Container Agent fails to start Task Agent - exit code 139 segmentation fault

I’m trying to use the new Container Agent setup on a microk8s (first I appreciate this might be my issue as it likely hasn’t been tested) cluster (k8s v1.22). I can deploy everything successfully with Helm and the container-agent connects to CircleCI successfully and polls for jobs. However, when attempting to run any jobs I get the following error present in the CircleCI UI in a step called ‘Instance Failure’:

could not run task: launch circleci-agent on "container-0" failed: command terminated with exit code 139

So it seems there’s a segmentation fault occurring.

The same error log is reflected in the container-agent pod logs
service-work error=1 error occurred:mode=agent result=error service.name=container-agent service_name=container-agent.

Other notes:

  • If I try and set any resource requests or limits for the task containers (like in the example in the docs) then no task containers ever get launched, the jobs just sit there unprocessed and times out after 10 minutes (no task-agent containers ever get created).
  • Container agent version is: 1.0.7556-dfb352b
  • I can see warnings in the container-agent pod logs: httpclient: container-agent /api/v2/runner/claim app.loop_name=claim ................ warning=no content but I’m unsure what this means.
  • If task-agent pods do get spawned they get into a running state in k8s but just sit there doing nothing with no log output whatsoever.
  • I also get the WARN: Missing API Key message on the first line of the logs even though the agent seems to be communicating with CircleCI successfully.

Thanks

So it seems this segmentation fault happens only when I use certain docker images such as any alpine based image or the ‘hashicorp/terraform’ images but no problems occur when I use the circleci convenience images or something like ‘python:latest’. I’ve used the alpine based images without problem on the circleci cloud based runners so not sure why they’re failing here, the alpine images also work when I deploy them manually to the cluster. I appreciate this is in beta so I’m fine using the CircleCI convenience images for now.
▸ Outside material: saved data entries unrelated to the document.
/-- An operation of a program that keeps to the window: its access is answered, and what a loop puts back into the program has
no address of its own (R60, R101). -/
theorem goesOn_hostOperation {op : HostOp} {rest : List HostOp} {s : State} (h : s.Safe) (hp : s.program = op :: rest) :
    GoesOn (hostOperation op rest s) := by
  obtain ⟨legal, window⟩ := h
  rw [hp, List.forall_mem_cons] at window
  obtain ⟨hop, hrest⟩ := window
  have hloop (again : HostOp) (hagain : again.inWindow s.params) (c : Bool) :
      ∀ o ∈ (if c then rest else again :: rest), o.inWindow s.params := by
    cases c with
    | true => exact hrest
    | false => exact List.forall_mem_cons.mpr ⟨hagain, hrest⟩
  have written (program : List HostOp) (hprogram : ∀ o ∈ program, o.inWindow s.params) (off n : Nat) (v : Word) :
      (writeWindow off n v { s with program := program }).Safe :=
    State.Safe.of_eq (s := { s with program := program }) ⟨legal, hprogram⟩ (writeWindow_params_program ..)
  cases op with
  | read addr n =>
    obtain ⟨hlow, hhigh⟩ := hop
    exact ⟨_, hostRead_inside (s := { s with program := rest }) hlow hhigh n, legal, hrest⟩
  | write addr n v =>
    obtain ⟨hlow, hhigh⟩ := hop
    exact ⟨_, hostWrite_inside (s := { s with program := rest }) hlow hhigh n v, written rest hrest _ n v⟩
  | wait => exact goesOn_next ⟨legal, hloop .wait trivial _⟩
  | pollReady => exact goesOn_next (written (.wait :: .pollCheck :: rest) (by simpa [HostOp.inWindow] using hrest) _ 4 _)
  | pollCheck => exact goesOn_next ⟨legal, hloop .pollReady trivial _⟩

/-- The host's turn: a held write, or the next operation of its program, if there is one. -/
theorem goesOn_hostTurn {s : State} (h : s.Safe) : GoesOn (hostTurn s) := by
  unfold hostTurn
  split
  next w _ => exact goesOn_next (h.of_eq (completeHeld_params_program w s))
  next =>
    split
    next => exact goesOn_next h
    next op rest hp => exact goesOn_hostOperation h hp

theorem goesOn_step {s : State} (h : s.Safe) : GoesOn (step s) := by
  have turn (rest : List Turn) : State.Safe { s with turns := rest } := h.of_eq ⟨rfl, rfl⟩
  have legal : s.params.legal = true := h.left
  rw [step, agentStep, if_pos legal]
  split
  next level rest _ => exact goesOn_next ((turn rest).of_eq ⟨resetTurn_params level _, resetTurn_program level _⟩)
  next rest _ => exact goesOn_controllerTurn (turn rest)
  next rest _ => exact goesOn_hostTurn (turn rest)
  next =>
    split
    · exact goesOn_runCommand h
    · exact goesOn_hostTurn h

end Sys2Proof.Machine
end

section
/-! Steps that go on, and the one access that stops the model. -/

open Sys2Proof Sys2Proof.Machine

/-- Settles O13: every agent has a next state to give, and none changes the parameters or puts an address into the program. -/
theorem safeStepsGoOn : Obligations.SafeStepsGoOn := by
  unfold Obligations.SafeStepsGoOn
  exact fun s => goesOn_step

/-- Settles O14: the access is the host's next operation, and its address has no offset in the window. -/
theorem outsideWindowFaults : Obligations.OutsideWindowFaults := by
  unfold Obligations.OutsideWindowFaults
  intro s rest addr n prog hl ht hn hp hout
  rcases hp with hp | ⟨v, hp⟩
  · exact (step_hostOperation hl hn ht hp).trans (hostRead_outside (s := { s with turns := rest, program := prog }) hout n)
  · exact (step_hostOperation hl hn ht hp).trans
      (hostWrite_outside (s := { s with turns := rest, program := prog }) hout n v)

end

section
/-! The controller's step is the running command's (R79). -/

namespace Sys2Proof.Machine

open Sys2Proof

theorem runCommand_of_command {s : State} {i : Instr} (hd : decodeWord s.opl.w = .command i) : runCommand s = exec i s := by
  rw [runCommand, hd]

theorem decodeWord_of_decodeTableWord {nbits w : Nat} {i : Instr} (h : decodeTableWord nbits w = some i) :
    decodeWord (tableWord nbits w) = .command i := by
  unfold decodeTableWord at h
  split at h
  · split at h
    · cases h
      assumption
    · cases h
  · cases h

end Sys2Proof.Machine
end

section
/-! The controller's step, and SOFT_RESET's. -/

open Sys2Proof Sys2Proof.Machine

/-- Settles O10: the controller is ready, so its turn, laid down or not, runs the latched command. -/
theorem stepRunsRunningCommand : Obligations.StepRunsRunningCommand := by
  unfold Obligations.StepRunsRunningCommand
  intro s i hl hr hp hx hd
  have hready : s.controllerReady = true := s.controllerReady_iff.mpr ⟨hr, hp, hx⟩
  refine ⟨fun rest ht => ?_, fun ht => ?_⟩
  · have hturn : step s = controllerTurn { s with turns := rest } := by simp only [step, agentStep, hl, if_true, ht]
    exact hturn.trans ((if_pos hready).trans (runCommand_of_command hd))
  · have hturn : step s = runCommand s := by simp only [step, agentStep, hl, if_true, ht, hready]
    exact hturn.trans (runCommand_of_command hd)

/-- Settles O11: the placed word is latched and running, and the controller's turn is laid down. -/
theorem fetchWordRunsNext : Obligations.FetchWordRunsNext := by
  unfold Obligations.FetchWordRunsNext
  intro s nbits w i hl hd
  obtain ⟨hturn, -⟩ := stepRunsRunningCommand (s.withFetchWord nbits w) i hl rfl nofun rfl (decodeWord_of_decodeTableWord hd)
  exact hturn s.turns rfl

/-- Settles O42: the commit writes the reset values over what the shared commit leaves. -/
theorem softResetClears : Obligations.SoftResetClears := by
  unfold Obligations.SoftResetClears
  intro s
  rw [exec, execSoftReset, State.finish, Status.reset]

end

section
/-! CONFIGURE, step by step (R145 to R150). -/

namespace Sys2Proof.Machine

open Sys2Proof Sys2Proof.Certificates
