/-- R266 with decision D12 (log entry 17): a load is admitted exactly before the first step, for an image of at most 65536
words that meets no window; it then leaves word `k` at RAM address `offset + k` modulo 2^16, every other RAM word as it
was, and the registers and devices as they were; an image of more than 65536 words is refused. -/
def Obligations.LoadPlacesImage : Prop :=
  (∀ (s t : State) (offset : Word) (image : List Word), s.load offset image = .next t →
    (∀ (k : Nat) (h : k < image.length), t.ramWord (offset + word k) = image[k]) ∧
    (∀ a, (∀ k < image.length, a ≠ offset + word k) → t.ramWord a = s.ramWord a) ∧
    t.regs = s.regs ∧ t.pc = s.pc ∧ t.sp = s.sp ∧ t.o = s.o ∧ t.skip = s.skip ∧ t.devices = s.devices) ∧
  (∀ (s : State) (offset : Word) (image : List Word), 65536 < image.length → ∀ t, s.load offset image ≠ .next t) ∧
  (∀ (s : State) (offset : Word) (image : List Word), (∃ t, s.load offset image = .next t) ↔
    s.phase ≠ .running ∧ image.length ≤ 65536 ∧ ∀ k < image.length, s.inWindow (offset + word k) = false)

/-- R57, R264 with decisions D11 and D12 (log entries 16 and 17): a window is installed exactly when neither loading nor
stepping has begun, it holds a word, does not pass address 0xFFFF and shares no address with an installed one; the
configuration stays well formed. -/
def Obligations.InstallAdmitsWellFormed : Prop :=
  ∀ (s : State) (name : String) (base : Nat) (k : DeviceKind), s.wf = true →
    let m : Installation := { base := base, name := name, device := k.fresh }
    ((∃ t, s.install name base k = .next t) ↔
      s.phase = .wiring ∧ 1 ≤ m.device.size ∧ base + m.device.size ≤ 65536 ∧
        ∀ n ∈ s.devices, ∀ a, ¬(n.covers a = true ∧ m.covers a = true)) ∧
    (∀ t, s.install name base k = .next t → t = { s with devices := s.devices ++ [m] } ∧ t.wf = true)

/-- R264, R265, R269 with decision D12 (log entry 17): the host's order. Once the program is loaded or stepping has begun
every install is refused; once stepping has begun every load is refused too. Reset opens the wiring; a load that succeeds
closes it; a step closes both, one that raises too; install, a read from outside and the environment move nothing on. The phase
itself is the model's own field (log entry 22). -/
def Obligations.HostOrder : Prop :=
  ∀ s : State,
    (s.phase ≠ .wiring → ∀ name base k, s.install name base k = .refused .wiringClosed) ∧
    (s.phase = .running → ∀ offset image, s.load offset image = .refused .loadingClosed) ∧
    s.resetPort.phase = .wiring ∧
    (∀ name base k t, s.install name base k = .next t → t.phase = .wiring) ∧
    (∀ offset image t, s.load offset image = .next t → t.phase = .loaded) ∧
    (∀ t, step s = .next t → t.phase = .running) ∧
    (∀ xop t, step s = .fault (.illegalOpcode xop t) → t.phase = .running) ∧
    (∀ a, (s.outsideGet a).2.phase = s.phase) ∧
    (∀ n key t, s.pressKey n key = .next t → t.phase = s.phase) ∧
    (∀ n code t, s.environmentAct n code = .next t → t.phase = s.phase)

/-- R50 to R52 behind R58, R59 (vector S6): in a plain storing window the address written reads as the word written, every
other address, in this window or not, as before; the RAM is untouched, nothing is sent out, and a read changes no device. -/
def Obligations.StoringWindow : Prop :=
  ∀ (s : State) (pre post : List Installation) (base size offset : Nat) (name : String) (cells : Memory) (v : Word),
    s.devices = pre ++ { base := base, name := name, device := .storing size cells } :: post →
    (∀ n ∈ pre, n.covers (base + offset) = false) → offset < size → base + size ≤ 65536 →
    let a := word (base + offset)
    let t := s.busWrite a v
    (∀ b, t.peek b = if b = a then v else s.peek b) ∧ t.ram = s.ram ∧ t.outputs = s.outputs ∧
    (s.busRead a).2.devices = s.devices

/-- R62, R63, R250: a device the spec does not describe. A read of its window answers the free reply, a write sends out
the free effects; both may depend on everything that has happened at the device, the access included, and the RAM is
untouched. Reply, effects and history are the model's own (log entry 5). -/
def Obligations.UndescribedDevice : Prop :=
  ∀ (s : State) (pre post : List Installation) (base size offset : Nat) (name : String)
    (history : List Config.DeviceEvent) (v : Word),
    s.devices = pre ++ { base := base, name := name, device := .undescribed size history } :: post →
    (∀ n ∈ pre, n.covers (base + offset) = false) → offset < size → base + size ≤ 65536 →
    let a := word (base + offset)
    let seen (h : List Config.DeviceEvent) : List Installation :=
      pre ++ { base := base, name := name, device := .undescribed size h } :: post
    (s.busRead a).1 = Config.deviceReply name base (.read offset :: history) ∧
    (s.busRead a).2.devices = seen (.read offset :: history) ∧
    (s.busWrite a v).devices = seen (.write offset v :: history) ∧ (s.busWrite a v).ram = s.ram ∧
    (s.busWrite a v).outputs =
      s.outputs ++ (Config.deviceEffects name base (.write offset v :: history)).map (.deviceEffect name base)

/-! ## Operands -/

/-- R122, R123, R126, R133: the fields 0x00 to 0x07 name a register, 0x08 to 0x0F the word it points at, 0x19 the word SP
points at, 0x20 to 0x3F the values 0 to 31; none of them has an extra word or changes any state. Their texts are the
register letter, the letter in brackets, `PEEK` and the value in hexadecimal. The numbers of B to J are the spec's inference (R20,
log entry 19). -/
def Obligations.PlainFieldsResolve : Prop :=
  ∀ (f : Field6) (w : Word) (s : State),
    let regs : List Reg := [.a, .b, .c, .x, .y, .z, .i, .j]
    (∀ (n : Nat) (h : n < regs.length), f.toNat = n →
      resolve (operandOf f w) s = (.reg regs[n], s) ∧ extra f = 0 ∧ operandText (operandOf f w) = regText regs[n]) ∧
    (∀ (n : Nat) (h : n < regs.length), f.toNat = 0x08 + n →
      resolve (operandOf f w) s = (.mem (s.reg regs[n]), s) ∧ extra f = 0 ∧
      operandText (operandOf f w) = "[" ++ regText regs[n] ++ "]") ∧
    (f.toNat = 0x19 →
      resolve (operandOf f w) s = (.mem s.sp, s) ∧ extra f = 0 ∧ operandText (operandOf f w) = "PEEK") ∧
    (0x20 ≤ f.toNat →
      resolve (operandOf f w) s = (.lit (word (f.toNat - 0x20)), s) ∧ extra f = 0 ∧
      operandText (operandOf f w) = hexText (f.toNat - 0x20))

/-- R124, R125, R127 to R132: the other modes. A mode with an extra word names `w + register`, `w` itself as an address, or
the constant `w`, and moves PC past the word; POP names the word at SP and raises SP, PUSH lowers SP and names the word
there, all modulo 2^16; SP, PC and O name themselves. That PUSH lowers SP as a source too is the spec's inference (R127,
log entry 20). -/
def Obligations.MovingFieldsResolve : Prop :=
  ∀ (f : Field6) (w : Word) (s : State),
    let regs : List Reg := [.a, .b, .c, .x, .y, .z, .i, .j]
    (∀ (n : Nat) (h : n < regs.length), f.toNat = 0x10 + n →
      resolve (operandOf f w) s =
        (.mem (word (w.toNat + (s.reg regs[n]).toNat)), { s with pc := word (s.pc.toNat + 1) }) ∧ extra f = 1) ∧
    (f.toNat = 0x18 → resolve (operandOf f w) s = (.mem s.sp, { s with sp := word (s.sp.toNat + 1) }) ∧ extra f = 0) ∧
    (f.toNat = 0x1A →
      resolve (operandOf f w) s = (.mem (word (s.sp.toNat + 65535)), { s with sp := word (s.sp.toNat + 65535) }) ∧
      extra f = 0) ∧
    (f.toNat = 0x1B → resolve (operandOf f w) s = (.sp, s) ∧ extra f = 0) ∧
    (f.toNat = 0x1C → resolve (operandOf f w) s = (.pc, s) ∧ extra f = 0) ∧
    (f.toNat = 0x1D → resolve (operandOf f w) s = (.o, s) ∧ extra f = 0) ∧
    (f.toNat = 0x1E → resolve (operandOf f w) s = (.mem w, { s with pc := word (s.pc.toNat + 1) }) ∧ extra f = 1) ∧
    (f.toNat = 0x1F → resolve (operandOf f w) s = (.lit w, { s with pc := word (s.pc.toNat + 1) }) ∧ extra f = 1)

/-- R121, R134, R155: what the operands of an instruction do before its operation. PC ends past every word of the
instruction, SP takes the moves of both operands; the registers, O, `skip`, the RAM, the outputs, the parameters and the
wiring are as they were. The order of the SP moves (log entry 20) does not show in this sum. -/
def Obligations.OperandPhaseFrame : Prop :=
  ∀ (a b : Operand) (s : State),
    let same (t : State) : Prop :=
      t.regs = s.regs ∧ t.o = s.o ∧ t.skip = s.skip ∧ t.ram = s.ram ∧ t.outputs = s.outputs ∧ t.params = s.params ∧
      t.phase = s.phase ∧ t.devices.map Installation.wiring = s.devices.map Installation.wiring
    (same (readBoth a b s).st ∧ (readBoth a b s).st.pc = s.pc + 1#16 + extraCount a + extraCount b ∧
      (readBoth a b s).st.sp = s.sp + spMove a + spMove b) ∧
    (same (readSource a b s).st ∧ (readSource a b s).st.pc = s.pc + 1#16 + extraCount a + extraCount b ∧
      (readSource a b s).st.sp = s.sp + spMove a + spMove b) ∧
    (same (readOperand a s).2 ∧ (readOperand a s).2.pc = s.pc + 1#16 + extraCount a ∧
      (readOperand a s).2.sp = s.sp + spMove a)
The issue of not being able to declare the resource requests and limits is still present though. Thanks

Sorry I missed this post. The 139 is often seen with an image that is using an entrypoint that is invalid. See the fifth bullet here: Container runner open preview - CircleCI. This can be worked around by explicitly adding an entrypoint in your circleci config when trying to use that image.

For the task pod configuration, are you including the top-level “agent” key in your values.yml file? This was an issue with our docs that has now been fixed. Can you share a build link and also the values.yml snippet where you’re setting up that resource class specification? You can share via support ticket or via direct message if you prefer not to post it here.